Зона, с теплотой подумал Костя Сабуров, не успев удивиться и принимая происходящее как должное или как продолжение событий с немцами. Та самая. Таинственная и загадочная. Я и не мечтал в нее попадать.
— Откуда ты такой? — спросил Семен Тимофеевич.
Сквозь наваливающийся сон Костя пробормотал:
— Тележурналист… из Москвы… «Рен-тиви»…
— Ишь ты? — удивился Семен Тимофеевич. — Ну спи, спи, — и укрыл его рукодельным одеялом из разноцветных лоскутков. — Х-х-х… журналист… «Рен-тиви»… а я думал, черный сталкер… Бывает же…
Он сходил на огород за овощами, поставил вариться картошку. И все поглядывал в окно, явно кого-то ожидая.
* * *
Его разбудили громкие голоса и шаги.
— Ну, что скажешь? — говорил кто-то уверенно, как обычно говорят командиры крупных соединений, люди, обладающие харизмой.
— Так-к-к… чего, — хмыкнул Семен Тимофеевич, — я ведь вас третью неделю жду. Все гляделки выглядел, — и кивнул в сторону окна.
— Не могли мы раньше, понимаешь? Дела были, отец, дела…
— Все, — развел руками Семен Тимофеевич, — ситуация изменилась.
— Что значит «все»? — спросил все тот же человек, усаживаясь на лавку, которая тяжело заскрипела под ним.
— Я туда давеча хаживал, Калита, — вздохнул Семен Тимофеевич. — Закрылась Дыра. Закрылась.
Он так и сказал: Дыра! Костя сразу понял, что о таком говорят только с придыханием и с заглавной буквы, и никак по-другому.
Он лежал за печкой, в закутке, за ситцевой занавеской. На ее поверхности отражались тени нескольких высоких и плечистых людей, которые, рассаживаясь вокруг стола, бряцали оружием, топали сапогами и громогласно разговаривали.

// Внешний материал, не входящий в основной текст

-- ==== Sys2Proof/Decode.lean ====
section
/-! DEFINITION. What a word spells by the table's bits. No row of spec/opcode_table.json gives bits: the
part's commands are events and link requests, not instruction words (entry 29). -/

namespace Sys2Proof

/-- The command that the `nbits` bits of `w` spell by the table: none, since no row gives bits. -/
def decodeTableWord (_nbits _w : Nat) : Option Instr := none

end Sys2Proof
end

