/-- STC: the table at the head of Chapter 10, and the non-volatile memory itself. -/
structure StoreController where
  store : Store
  state : StoreState
  inFlight : Option SaveInFlight
  queued : Option Trigger
  lastEnd : Nat
  autosave : Option Nat
  holdup : Bool
deriving DecidableEq, Repr, Inhabited

/-! ### The link and the notices (Chapter 11) -/

/-- The reply being sent and its end instant on E (R186). -/
structure ReplyInProgress where
  bytes : List Byte
  endAt : Nat
deriving DecidableEq, Repr, Inhabited

/-- LKC: the first table of Chapter 11. `receive` is none in HUNT; `begun` says that a byte is being received on
LRXD (R182). -/
structure LinkController where
  rate : BitVec 2
  begun : Bool
  receive : Option (List Byte)
  gap : Option Nat
  reply : Option ReplyInProgress
  noise : Nat
  gapErr : Nat
  length : Nat
  check : Nat
  overrun : Nat
  linkErr : Bool
deriving DecidableEq, Repr, Inhabited

/-- NTC (R193, R195). `flags` and `conditions` have the notice bits of Chapter 12. -/
structure NoticeUnit where
  flags : BitVec 14
  conditions : BitVec 14
  attn : Bool
deriving DecidableEq, Repr, Inhabited

/-! ### The whole part -/

/-- The state of the part, the count of free values drawn (entry 25) and the queue of waiting commands. -/
structure State where
  tsc : TimeScale
  rrx : Receiver
  dsc : Discipline
  ftx : Feed
  lqu : Vector Line 32
  evq : EventQueue
  tlu : TallyUnit
  shu : ShiftUnitState
  stc : StoreController
  lkc : LinkController
  ntc : NoticeUnit
  cfg : Settings
  draws : Nat
  pending : List Instr
deriving DecidableEq, Repr, Inhabited

/-! ### Values at reset -/

/-- The line defaults of 11.4. -/
def LineSettings.dflt : LineSettings :=
  { kind := .unused, unit := 0, activeLow := false, filter := 10, comp := 0, record := true, notify := true }

/-- The unit defaults of 11.4. -/
def UnitSettings.dflt : UnitSettings :=
  { group := 0, wStill := 0, wSpin := 128, wGen := 256, wPump := 256, wCond := 64, wIndet := 256,
    startWeight := 25, tripWeight := 100, modeRecord := true, discrepDelay := 5 }

/-- The defaults of the configuration table (11.4). -/
def Settings.dflt : Settings :=
  { localOffset := 0, prefSource := .a, revertDelay := 60, refaId := 255, refaMatchHigh := false,
    delayA := 0, delayB := 0, phaseLimit := 100000, phaseHyst := 10000, faultCount := 2,
    lockLimit := 10000, stepLimit := 1000000, stepAllow := true, freqWindow := 4, phaseGain := 4,
    slewLimit := 50000, holdDrift := 1000, feedEnable := true, feedId := 1, feedClassLimit := 3,
    feedActHold := 1, feedActClass := 1, feedActFree := 2, chatterCount := 10, chatterWindow := 10,
    queuePolicy := .stop, watermark := 240, autosaveHours := 4, saveAtShift := true, noticeMask := 0,
    manualWindow := 15, lines := Vector.replicate 32 LineSettings.dflt,
    units := Vector.replicate 8 UnitSettings.dflt }

/-- The date of the instant of a power-on reset: time 0, epoch 0, class 7 (R17, R61). -/
def Date.atReset : Date := { epoch := 0, cls := 7, s := 0, us := 0 }

/-- A source after a reset (R41). -/
def SourceData.reset : SourceData :=
  { lastMark := none, state := .absent, qualify := 0, out := 0, release := 0, lastSample := none,
    injection := none, nextMissing := none, absentAt := none }

/-- RRX after a power-on reset or an RSTRT (R41). -/
def Receiver.reset : Receiver :=
  { state := .hunt, begun := none, prevChar := none, candidate := none, lastSeq := none, lastFrame := none, srcClass := 6,
    discards := 0, srcA := SourceData.reset, srcB := SourceData.reset, selection := none, revert := none,
    countA := { accepted := 0, check := 0, ident := 0, repeated := 0, mistimed := 0, brk := 0, stale := 0,
                missing := 0 },
    countB := { accepted := 0, spurious := 0, missing := 0 } }

/-- A tally with nothing in it (R130, R140). -/
def Tally.zero : Tally :=
  { accs := { still := ⟨0, 0⟩, spin := ⟨0, 0⟩, gen := ⟨0, 0⟩, pump := ⟨0, 0⟩, cond := ⟨0, 0⟩, indet := ⟨0, 0⟩ },
    starts := 0, trips := 0, sat := false, baseline := 0, limit := 4294967295, due := false }

/-- A unit's activity at the opening of a shift (R150). -/
def ShiftUnit.zero : ShiftUnit := { genUs := 0, pumpUs := 0, starts := 0, trips := 0 }

/-- A shift record as it opens (R150). -/
def ShiftRecord.fresh (number crew : Nat) (openDate : Date) (cls : Nat) : ShiftRecord :=
  { number := number, crew := crew, kind := .opened, nextCrew := 0, openDate := openDate, duration := 0,
    units := Vector.replicate 8 ShiftUnit.zero, stationTrips := 0, worstClass := cls, steps := 0,
    missed := 0, overdue := false, loss := false }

Травили анекдоты — в основном, о хитром черном сталкере, который выходил сухим из воды в любой ситуации. В ходу были выражения «ложка черного сталкера», «знак черного сталкера», «фляжка черного сталкера».
— Ну что, давай тогда карту?! — предложил Калита.
— Сейчас, — отозвался Семен Тимофеевич.
— А кто у тебя здесь? — спросил кто-то и отдернул занавеску. — «Турист»?
Костя невольно приподнялся. Вошедшие уставились на него так, словно он был инопланетянином. В избе повисла тишина.
— Журналист, — ответил Семен Тимофеевич так, словно нашел не человека, а щенка. — На болоте лежал.
— Я же говорю, «турист», — бросил кто-то.
— Так это из-за тебя сегодня сыр-бор? — спросил Калита, с любопытством глядя на Костю. — Все КПП на уши поставлены. БЛА запустили. Нам на хвост упали. Едва ушли.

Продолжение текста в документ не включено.